Патологоанатом поднял глаза и печально кивнул.

– Детективы Магоцци и Ролсет, рад видеть вас обоих, невзирая на обстоятельства.

– А вы все любезничаете, невзирая на обстоятельства, – добродушно заметил Джино. – Знаете, надо как-нибудь вместе пойти пивка попить, так сказать, опрокинуть барьер.

– Знаю, детектив Ролсет, вы совершенно правы.

– Я тоже очень рад вас видеть, доктор Рамбахан, – Добавил Магоцци.

Доктор расплылся в широкой белозубой улыбке, способной любому поднять настроение.

– Заметно совершенствуетесь в хинди, детектив. С момента нашей последней встречи отмечается явное улучшение произношения.

– Пошли на пользу вечерние курсы.

Доктор поднял бровь и опять улыбнулся:

– Полагаю, вы шутите. Очень хорошо.

После чего натянул латексные перчатки, наклонился над трупом и сосредоточенно занялся делом.

– Я сейчас переверну старую леди, но должен предупредить, что картина, возможно, откроется неприятная. Она довольно давно мертва, а вам, полагаю, известно, что свернувшаяся кровь… – Рамбахан оглянулся на детективов, – со временем чернеет.

Им отлично известно, и Анант это знает, хотя Джино даже после предупреждения содрогнулся при виде пятнистого почерневшего лица Розы Клебер.

Они ждали тысячу лет, пока доктор проводил обследование на месте, время от времени прерывая молчание, констатируя факты, однако не отмечая ничего особенного, кроме того, что кто-то хладнокровно застрелил старую женщину, смотревшую телевизор в собственном доме.

Джино, не способный смотреть на трупы с таким спокойствием, как Рамбахан и даже Магоцци, занервничал.
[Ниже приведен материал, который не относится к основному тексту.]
-- ==== Sys2Proof/WellFormed.lean ====
section
/-! DEFINITION. Which commands are well formed: an operand that makes the event another row's is not. The machine takes an
ill-formed command all the same, as the row its operands say (log 27). -/

namespace Sys2Proof

/-- The event is the row's own: an unknown task word names no task (R180), an unknown command byte is none of the five (R163),
and a register write is none of the four-byte writes that have rows of their own (R179). -/
def Instr.wellFormed : Instr → Bool
  | .unknownTaskWord word => !Machine.taskWords.contains word
  | .unknownCommandFrame _ (some command) _ => !Machine.stationCommands.contains command
  | .registerWrite slot count data =>
    !([Machine.slotTask, Machine.slotMask, Machine.slotClear].contains slot && (Machine.deliveredBytes 4 count data).length == 4)
  | _ => true

end Sys2Proof
end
– Где кошка? – выпалил он наконец. – Джимми сказал, кругом куча кошачьей шерсти. Значит, где-то должна быть кошка.

Рамбахан оглянулся:

– Я здесь никаких кошек не видел.

– Родственники забрали? А если забыли?

Магоцци криво улыбнулся:

– Не знаю, Джино. Наверно, умирает с голоду. Пойди поищи.

– Я и сам собирался.

– Любопытно, – пробормотал Анант, и Джино остановился на полушаге.

Доктор качнулся на каблуках, указывая на локтевую впадину Розы Клебер.

– Взгляните, джентльмены.

Джино с Магоцци придвинулись ближе, чем им хотелось бы, прищурились, разглядывая какие-то бледные знаки.

– Видимо, женщина тоже сидела в концентрационном лагере, подобно Мори Гилберту.

– Черт побери, – тряхнул головой Джино. – Мне это не нравится. Ничуточки.

– Коллеги, – окликнул их криминалист, выглянувший из кухни. – Может, просто случайное совпадение, но, по-моему, вам надо знать. – Он предъявил записную книжечку в выцветшей обложке с цветочным рисунком. – Тут записан телефон Мори Гилберта.